• Task:
Two lines below mark the span: the one containing "def Vangeg.inOrder (v" and the one containing "crc := crc64Init, bytes". Set down both, plus every line between, exactly as they stand, and nothing else.

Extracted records
/-- Whether an END epoch keeps the order of R396. -/
def Vangeg.inOrder (v : Vangeg) (q : UnitSig) (job e : Nat) : Bool :=
  let resumed := match v.c.jobEntry job with
    | none => false
    | some j => (lookupD [] v.sig.ranges j).any (fun r => decide ((r.2 + 1) % 2 ^ 32 = e))
  if q.job ≠ some job then decide (0 < epochDiff e (v.c.pin .cleanEpoch)) || decide (v.c.reg 0x3601 0 ≠ job)
  else match q.lastEnd with
    | none => true
    | some l => decide ((l + 1) % 2 ^ 32 = e) || resumed

/-- An END beat: the step's signature is closed and kept, and goes into the rounds of the groups that list the unit. -/
def Vangeg.stepEnd (unit job e : Nat) (bytes : List Nat) (v : Vangeg) : Vangeg :=
  let v := v.onC (fun c => c.baseline 39)
  let q := v.unit unit
  let n := q.bytes + bytes.length
  let sig := crc64End (crc64Fold q.crc bytes) n
  let ordered := v.inOrder q job e
  let q1 : UnitSig := { q with
    crc := crc64Init, bytes := 0, job := some job, first := if q.job = some job then q.first else e, lastEnd := some e,
    recent := ((e, sig) :: q.recent).take 64, places := ((e, v.unitPlace unit) :: q.places).take 64, parityBad := false, sincePass := q.sincePass + 1,
    audited := if q.job = some job then q.audited else none }
  let gs := v.c.groupsOf unit
  let v1 := (v.setUnit unit q1).onSig (fun s => { s with
    flagged := (s.flagged.map (fun f => if f.unit = unit ∧ f.epoch = none then { f with epoch := some e } else f)) ++
      (if ordered then [] else [Flagged.mk unit (some e) 4 (v.unitPlace unit).2.2]) })
  let fresh := !v.sig.units.any (fun u => decide (u.2.job = some job) && u.2.lastEnd.isSome)
  let v2 := gs.foldl (fun (a : Vangeg) g => match a.c.jobEntry (a.c.group g 2) with
    | none => a
    | some j => a.onC (fun c => c.setReg (0x3630 + j) 4 (if fresh then e else epochMax (c.reg (0x3630 + j) 4) e))) v1
  let v3 := gs.foldl (fun (a : Vangeg) g => (a.foldEnd unit e sig q.parityBad g).auditEnd unit e g) v2
  Vangeg.serveAudits 8 v3

/-- SIG_STEP_END (R393). -/
def execSigStepEnd (unit job epoch : Nat) (bytes : List Nat) (s : State) : Res := onV (Vangeg.stepEnd unit job epoch bytes) s

/-- Uncorrectable words in what is kept of an epoch: the unit's retained signature is unusable, so an audit of the step is
unresolved, and the peer log counts as OVERFLOW (R429). -/
def Vangeg.loseKept (unit : Nat) (v : Vangeg) (e : Nat) : Vangeg :=
  let u := v.unit unit
  (v.setUnit unit { u with recent := u.recent.filter (fun r => decide (r.1 ≠ e)) }).onSig (fun s => { s with
    peers := (((List.range 16).map (fun j => v.c.reg (0x3630 + j) 1)).filter (fun j => decide (j ≠ 0xFFFF))).foldl (fun a j =>
      let l := lookupD [] a j
      let old := (l.find? (fun p => decide (p.epoch = e))).getD { epoch := e, receivers := [], overflow := false }
      putKey a j ((({ old with overflow := true } : PeerEpoch) :: l.filter (fun p => decide (p.epoch ≠ e))).take 64)) s.peers })

/-- SIG_ACCUMULATOR_PARITY (R429): a parity error in the unit's accumulator, or, with epochs in `lost`, uncorrectable words
in the signatures and the peer log kept of those epochs. -/
def execSigAccumulatorParity (unit : Nat) (lost : List Nat) (s : State) : Res :=
  onV (fun v =>
    match lost with
    | [] => (v.setUnit unit { v.unit unit with parityBad := true }).unitReport 2 0x0C0B unit 0xFFFF 0 unit
    | _ => lost.foldl (Vangeg.loseKept unit) v) s

/-- Drops a replay. -/
def Vangeg.dropReplay (v : Vangeg) (q : Replay) : Vangeg :=
  v.onSig (fun s => { s with replays := s.replays.filter (fun r => !decide (r.unit = q.unit ∧ r.trig = q.trig ∧ r.epoch = q.epoch)) })

/-- A passing audit. -/
def Vangeg.auditPass (v : Vangeg) (q : Replay) : Vangeg :=
  let u := v.unit q.unit
  (v.setUnit q.unit { u with audited := some (match u.audited with | none => q.epoch | some a => epochMax a q.epoch), sincePass := 0 }).onC
    (fun c => c.bump 0x3604 1)

/-- A spare whose replay the second replay contradicts: reported and dropped (R415). -/
def Vangeg.dropSpare (v : Vangeg) (spare : Nat) : Vangeg :=
  let v1 := v.unitReport 1 0x0C04 spare 0xFFFF 0 spare
  v1.onC (fun c => (List.range 8).foldl (fun a i => if a.reg 0x3602 (i + 1) = spare then a.setReg 0x3602 (i + 1) 0xFF else a) c)

/-- The end of an audit replay: compared with the retained signature (R415). -/
def Vangeg.auditReplay (unit : Nat) (bytes : List Nat) (v : Vangeg) : Vangeg :=
  match v.sig.replays.find? (fun r => decide (r.unit = unit ∧ r.trig = 0)) with
  | none => v
  | some q =>
    let sig := crc64End (crc64Fold q.crc bytes) (q.bytes + bytes.length)
    let job := v.c.group q.group 2
    let v0 := (v.dropReplay q).onC (fun c => c.baseline 41)
    let orig := ((v.unit unit).recent.find? (fun r => decide (r.1 = q.epoch))).map Prod.snd
    let v1 := match orig, q.first with
      | none, _ => (v0.unitReport 1 0x0C05 unit job q.epoch 3).makeDue unit q.epoch q.group
      | some o, none =>
        (if sig = o then v0.auditPass q
         else v0.startAudit unit (((v0.freeSpares.filter (fun s => decide (s ≠ q.spare))).headD q.spare)) q.epoch q.group (some (sig, q.spare)))
      | some o, some f =>
        (if sig = f.1 then
           (let from_ := match (v.unit unit).audited with | some a => (a + 1) % 2 ^ 32 | none => (v.unit unit).first
            let low := match v0.sig.auditFail.find? (fun k => decide (k.1 = q.group)) with
              | some k => epochMin k.2 from_
              | none => from_
            let a := ((v0.onC (fun c => c.bump 0x3604 2)).onSig (fun s => { s with auditFail := putKey s.auditFail q.group low })).unitReport
              2 0x0C03 unit job q.epoch from_
            a.askRepeat unit q.epoch q.group 2 sig (a.placeAt unit q.epoch).2.2)
         else if sig = o then (v0.dropSpare f.2).makeDue unit q.epoch q.group
         else (v0.unitReport 1 0x0C05 unit job q.epoch 3).makeDue unit q.epoch q.group)
    Vangeg.serveAudits 8 v1

/-- AUDIT_REPLAY_END (R415). -/
def execAuditReplayEnd (unit : Nat) (bytes : List Nat) (s : State) : Res := onV (Vangeg.auditReplay unit bytes) s

/-- AUDIT_DEADLINE (R415): the audit is counted as timed out, and the unit stays due. -/
def execAuditDeadline (unit : Nat) (s : State) : Res :=
  onV (fun v => match v.sig.replays.find? (fun r => decide (r.unit = unit ∧ r.trig = 0)) with
    | none => v
    | some q =>
      let v1 := (v.onC (fun c => (c.arrive (q.began + usT (c.reg 0x3603 1))).bump 0x3604 3)).dropReplay q
      Vangeg.serveAudits 8 ((v1.unitReport 1 0x0C05 unit (v.c.group q.group 2) q.epoch 2).makeDue unit q.epoch q.group)) s

/-! ## Repeats (R420 to R422) -/

/-- Writes SIG_UNIT_STATE. -/
def Vangeg.unitState (v : Vangeg) (u n : Nat) : Vangeg := v.onC (fun c => c.setReg (0x3622 + u / 128) (u % 128 + 1) n)

/-- The end of a repeat: TRANSIENT or PERMANENT; three TRANSIENT faults of one bucket within 24 h are CONDITIONAL. -/
def Vangeg.repeatEnd (unit : Nat) (bytes : List Nat) (v : Vangeg) : Vangeg :=
  match v.sig.replays.find? (fun r => decide (r.unit = unit ∧ r.trig ≠ 0)) with
  | none => v
  | some q =>
    let sig := crc64End (crc64Fold q.crc bytes) (q.bytes + bytes.length)
    let job := v.c.group q.group 2
    let pass := if q.trig = 3 then !q.residue else decide (sig = q.ref)
    let v0 := v.dropReplay q
    let rep := fun (a : Vangeg) (sev code detail : Nat) =>
      let p := a.placeAt unit q.epoch
      a.onC (fun c => c.report { sev := sev, code := code, temp := p.1, volt := p.2.1, unit := unit, job := job, bucket := q.bucket,
                                 epoch := q.epoch, detail := detail })
    if !pass then rep (v0.unitState unit 2) 3 0x0C07 0
    else
      let kept := v0.sig.transients.filter (fun t => decide (v0.c.now < t.2.2 + secT 86400)) ++ [(unit, q.bucket, v0.c.now)]
      let n := (kept.filter (fun t => decide (t.1 = unit ∧ t.2.1 = q.bucket))).length
      let v1 := v0.onSig (fun s => { s with transients := kept })
      rep (v1.unitState unit (if 3 ≤ n then 3 else q.prior)) 1 0x0C06 n

/-- REPEAT_COMPLETE (R420). -/
def execRepeatComplete (unit : Nat) (bytes : List Nat) (s : State) : Res :=
  onV (fun v => Vangeg.serveAudits 8 (v.repeatEnd unit bytes)) s

/-- REPEAT_DEADLINE (R420): the fault stays UNRESOLVED. -/
def execRepeatDeadline (unit : Nat) (s : State) : Res :=
  onV (fun v => match v.sig.replays.find? (fun r => decide (r.unit = unit ∧ r.trig ≠ 0)) with
    | none => v
    | some q =>
      let v1 := ((v.onC (fun c => c.arrive (q.began + msT (c.reg 0x3603 2)))).dropReplay q).unitState unit q.prior
      Vangeg.serveAudits 8 (v1.unitReport 1 0x0C09 unit (v.c.group q.group 2) q.epoch 0)) s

• Response to this exercise:
def Vangeg.inOrder (v : Vangeg) (q : UnitSig) (job e : Nat) : Bool :=
  let resumed := match v.c.jobEntry job with
    | none => false
    | some j => (lookupD [] v.sig.ranges j).any (fun r => decide ((r.2 + 1) % 2 ^ 32 = e))
  if q.job ≠ some job then decide (0 < epochDiff e (v.c.pin .cleanEpoch)) || decide (v.c.reg 0x3601 0 ≠ job)
  else match q.lastEnd with
    | none => true
    | some l => decide ((l + 1) % 2 ^ 32 = e) || resumed

/-- An END beat: the step's signature is closed and kept, and goes into the rounds of the groups that list the unit. -/
def Vangeg.stepEnd (unit job e : Nat) (bytes : List Nat) (v : Vangeg) : Vangeg :=
  let v := v.onC (fun c => c.baseline 39)
  let q := v.unit unit
  let n := q.bytes + bytes.length
  let sig := crc64End (crc64Fold q.crc bytes) n
  let ordered := v.inOrder q job e
  let q1 : UnitSig := { q with
    crc := crc64Init, bytes := 0, job := some job, first := if q.job = some job then q.first else e, lastEnd := some e,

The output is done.